(WORK REQUIRED) Output the number of lines in the entries below with the string "BlockInv" in them, and nothing further.

──────── INPUT DATA

/-- R63: for every odd polynomial, either bit order, every sequence and every bit of it. -/
def Obligations.SingleBitErrorsDetected : Prop :=
  ∀ (cfg : Config) (d : List Byte) (i k : Nat),
    cfg.crcPoly.getLsbD 0 = true → i < d.length → k < 8 →
    crc16 cfg (d.set i (d.getD i 0 ^^^ (1#8 <<< k))) ≠ crc16 cfg d

/-! ## Frame Codec -/

/-- R69. -/
def Obligations.EncBuildReturnsFrame : Prop :=
  (∀ (t q : Byte) (d : List Byte) (s : State), d.length ≤ 65535 →
    ∃ pre f : List Byte,
      pre = [0xAA#8, 0x55#8, hi8 (BitVec.ofNat 16 d.length), lo8 (BitVec.ofNat 16 d.length), t, q]
        ++ d ∧
      f = pre ++ [hi8 (crc16 s.cfg pre), lo8 (crc16 s.cfg pre)] ∧
      f.length = d.length + 8 ∧
      exec (.encBuild t q d) s =
        .next { s with resultPort := some { status := .ok, frame := f } }) ∧
  (∀ (t q : Byte) (d : List Byte) (s : State), 65535 < d.length →
    exec (.encBuild t q d) s =
      .next { s with resultPort := some { status := .payloadTooLarge } }) ∧
  PortRule 0x10 (fun c => c.word.extractLsb' 8 8 = 0)
    (fun c s t =>
      exec (.encBuild (c.word.extractLsb' 16 8) (c.word.extractLsb' 0 8) c.data) s = .next t) ∧
  (∀ s : State, s.cfg = Config.default →
    exec (.encBuild 0x01 0x01 []) s =
      .next { s with
              resultPort := some
                { status := .ok, frame := [0xAA, 0x55, 0x00, 0x00, 0x01, 0x01, 0x7C, 0x4F] } })

/-- R70: the byte at every offset of a built frame. -/
def Obligations.BuiltFrameLayout : Prop :=
  ∀ (cfg : Config) (t q : Byte) (p f : List Byte),
    p.length ≤ 65535 → f = buildFrame cfg t q p →
    f.length = 8 + p.length ∧
    f[0]? = some 0xAA#8 ∧ f[1]? = some 0x55#8 ∧
    (∃ hi lo : Byte, f[2]? = some hi ∧ f[3]? = some lo ∧ hi.toNat * 256 + lo.toNat = p.length) ∧
    f[4]? = some t ∧ f[5]? = some q ∧
    (∀ k, k < p.length → f[6 + k]? = p[k]?) ∧
    f[6 + p.length]? = some (hi8 (crc16 cfg (f.take (6 + p.length)))) ∧
    f[7 + p.length]? = some (lo8 (crc16 cfg (f.take (6 + p.length))))

/-- R71. -/
def Obligations.EncValidateChecksTheCrc : Prop :=
  (∀ (d : List Byte) (s : State),
    exec (.encValidate d) s =
      .next { s with
              resultPort := some
                { status := .ok
                  valid := decide (8 ≤ d.length ∧
                    crc16 s.cfg (d.take (d.length - 2)) =
                      be16 (d.getD (d.length - 2) 0) (d.getD (d.length - 1) 0)) } }) ∧
  PortRule 0x11 (fun c => c.word = 0x11000000)
    (fun c s t => exec (.encValidate c.data) s = .next t) ∧
  (∀ (pre : List Byte) (s : State), 6 ≤ pre.length →
    exec (.encValidate (pre ++ [hi8 (crc16 s.cfg pre), lo8 (crc16 s.cfg pre)])) s =
      .next { s with resultPort := some { status := .ok, valid := true } }) ∧
  (∀ s : State, s.cfg = Config.default →
    exec (.encValidate [0xAA, 0x55, 0x00, 0x00, 0x01, 0x01, 0x7C, 0x4F]) s =
      .next { s with resultPort := some { status := .ok, valid := true } } ∧
    exec (.encValidate [0xAA, 0x55, 0x00, 0x00, 0x01, 0x01, 0x7C, 0x4E]) s =
      .next { s with resultPort := some { status := .ok, valid := false } })

/-- R73 (with R72's `parse`): what ENC_BUILD builds, `parse` gives back, whatever state the block
is in, and ENC_VALIDATE accepts. -/
def Obligations.BuildThenParseRoundTrip : Prop :=
  ∀ (t q : Byte) (p : List Byte) (s : State), p.length ≤ 65535 →
    ∃ (f : List Byte) (u : State),
      exec (.encBuild t q p) s =
        .next { s with resultPort := some { status := .ok, frame := f } } ∧
      expand (.parse f) = some [.prsReset, .prsBuf f] ∧
      runInstrs [.prsReset, .prsBuf f] s =
        some (u, [{ status := .ok },
          { status := .ok, msgs := [{ type := t, sequence := q, payload := p }] }]) ∧
      u.pstate = .idle ∧ u.buf = [] ∧ u.errCount = s.errCount ∧
      exec (.encValidate f) s = .next { s with resultPort := some { status := .ok, valid := true } }

/-! ## Frame Parser -/

/-- R76. -/
def Obligations.IdleScansForHeader : Prop :=
  ∀ (s : State) (b : Byte), BlockInv s → s.pstate = .idle →
    ∃ t : State, exec (.prsByte b) s = .next t ∧
      Agrees t (if b = 0xAA#8 then
          { s with
            pstate := .readingHeader, buf := [0xAA#8], msgValid := false
            resultPort := some { status := .ok } }
        else { s with msgValid := false, resultPort := some { status := .ok } })

/-- R77. -/
def Obligations.ReadingHeaderHandlesFalseStarts : Prop :=
  ∀ (s : State) (b : Byte), BlockInv s → s.pstate = .readingHeader →
    ∃ t : State, exec (.prsByte b) s = .next t ∧
      Agrees t (if b = 0x55#8 then
          { s with
            pstate := .readingLength, buf := [0xAA#8, 0x55#8], msgValid := false
            resultPort := some { status := .ok } }
        else if b = 0xAA#8 then
          { s with
            pstate := .readingHeader, buf := [0xAA#8], msgValid := false
            resultPort := some { status := .ok } }
        else
          { s with
            pstate := .idle, buf := [], msgValid := false
            resultPort := some { status := .ok } })

/-- R78. -/
def Obligations.ReadingLengthTakesTwoBytes : Prop :=
  ∀ (s : State) (b : Byte), BlockInv s → s.pstate = .readingLength →
    ∃ t : State, exec (.prsByte b) s = .next t ∧
      Agrees t { s with
        pstate := if s.buf.length = 3 then .readingPayload else .readingLength
        buf := s.buf ++ [b], msgValid := false, resultPort := some { status := .ok } } ∧
      (s.buf.length = 3 → rxLen t.buf = (s.buf.getD 2 0).toNat * 256 + b.toNat)

/-- R79. -/
def Obligations.ReadingPayloadTakesEveryByte : Prop :=
  ∀ (s : State) (b : Byte), BlockInv s → s.pstate = .readingPayload →
    ∃ t : State, exec (.prsByte b) s = .next t ∧
      Agrees t { s with
        pstate := if s.buf.length + 1 = 6 + rxLen s.buf then .readingCrc else .readingPayload
        buf := s.buf ++ [b], msgValid := false, resultPort := some { status := .ok } } ∧
      rxLen t.buf = rxLen s.buf

/-- R80 and R81: the two CRC bytes, and the end of a frame, good or bad. -/
def Obligations.ReadingCrcEndsTheFrame : Prop :=
  ∀ (s : State) (b : Byte) (l : Nat) (f : List Byte),
    BlockInv s → s.pstate = .readingCrc → l = rxLen s.buf → f = s.buf ++ [b] →
    ∃ t : State, exec (.prsByte b) s = .next t ∧
      (f.length < 8 + l →
        Agrees t { s with
          buf := f, msgValid := false, resultPort := some { status := .ok } }) ∧
      (f.length = 8 + l →
        crc16 s.cfg (f.take (6 + l)) = be16 (f.getD (6 + l) 0) (f.getD (7 + l) 0) →
        t = { s with
          pstate := .idle, buf := [], msgValid := true
          msgType := f.getD 4 0, msgSeq := f.getD 5 0, msgPayload := (f.drop 6).take l
          resultPort := some
            { status := .ok, done := true
              msg := some { type := f.getD 4 0, sequence := f.getD 5 0
                            payload := (f.drop 6).take l } } }) ∧
      (f.length = 8 + l →
        crc16 s.cfg (f.take (6 + l)) ≠ be16 (f.getD (6 + l) 0) (f.getD (7 + l) 0) →
        Agrees t { s with
          pstate := .idle, buf := [], msgValid := false
          errCount := (s.errCount + 1) % 2 ^ s.cfg.errCountWidth
          resultPort := some { status := .ok } })

/-- R86, row by row. `n` is the length of `buf` after the byte is appended and `g` says that the
frame it completes has a good CRC. -/
def Obligations.TransitionTable : Prop :=
  ∀ (s : State) (b : Byte), BlockInv s →
    ∃ (t : State) (r : Response),
      exec (.prsByte b) s = .next t ∧ t.resultPort = some r ∧ r.status = .ok ∧
      r.done = r.msg.isSome ∧
      ∀ (n l : Nat) (g : Prop),
        n = s.buf.length + 1 → l = rxLen (s.buf ++ [b]) →
        (g ↔ crc16 s.cfg ((s.buf ++ [b]).take (6 + l)) =
          be16 ((s.buf ++ [b]).getD (6 + l) 0) b) →
        (s.pstate = .idle ∧ b = 0xAA#8 ∧
            t.pstate = .readingHeader ∧ t.buf = [0xAA#8] ∧ r.done = false ∧ t.errCount = s.errCount) ∨
        (s.pstate = .idle ∧ b ≠ 0xAA#8 ∧
            t.pstate = .idle ∧ t.buf = [] ∧ r.done = false ∧ t.errCount = s.errCount) ∨
        (s.pstate = .readingHeader ∧ b = 0x55#8 ∧
            t.pstate = .readingLength ∧ t.buf = [0xAA#8, 0x55#8] ∧ r.done = false ∧
            t.errCount = s.errCount) ∨
        (s.pstate = .readingHeader ∧ b = 0xAA#8 ∧
            t.pstate = .readingHeader ∧ t.buf = [0xAA#8] ∧ r.done = false ∧
            t.errCount = s.errCount) ∨
        (s.pstate = .readingHeader ∧ b ≠ 0x55#8 ∧ b ≠ 0xAA#8 ∧
            t.pstate = .idle ∧ t.buf = [] ∧ r.done = false ∧ t.errCount = s.errCount) ∨
        (s.pstate = .readingLength ∧ n < 4 ∧
            t.pstate = .readingLength ∧ t.buf = s.buf ++ [b] ∧ r.done = false ∧
            t.errCount = s.errCount) ∨
        (s.pstate = .readingLength ∧ n = 4 ∧
            t.pstate = .readingPayload ∧ t.buf = s.buf ++ [b] ∧ r.done = false ∧
            t.errCount = s.errCount) ∨
        (s.pstate = .readingPayload ∧ n < 6 + l ∧
            t.pstate = .readingPayload ∧ t.buf = s.buf ++ [b] ∧ r.done = false ∧
            t.errCount = s.errCount) ∨
        (s.pstate = .readingPayload ∧ n = 6 + l ∧
            t.pstate = .readingCrc ∧ t.buf = s.buf ++ [b] ∧ r.done = false ∧
            t.errCount = s.errCount) ∨
        (s.pstate = .readingCrc ∧ n < 8 + l ∧
            t.pstate = .readingCrc ∧ t.buf = s.buf ++ [b] ∧ r.done = false ∧
            t.errCount = s.errCount) ∨
        (s.pstate = .readingCrc ∧ n = 8 + l ∧ g ∧
            t.pstate = .idle ∧ t.buf = [] ∧ r.done = true ∧ t.errCount = s.errCount) ∨
        (s.pstate = .readingCrc ∧ n = 8 + l ∧ ¬ g ∧
            t.pstate = .idle ∧ t.buf = [] ∧ r.done = false ∧
            t.errCount = (s.errCount + 1) % 2 ^ s.cfg.errCountWidth)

────────────────

(SOLUTION) 6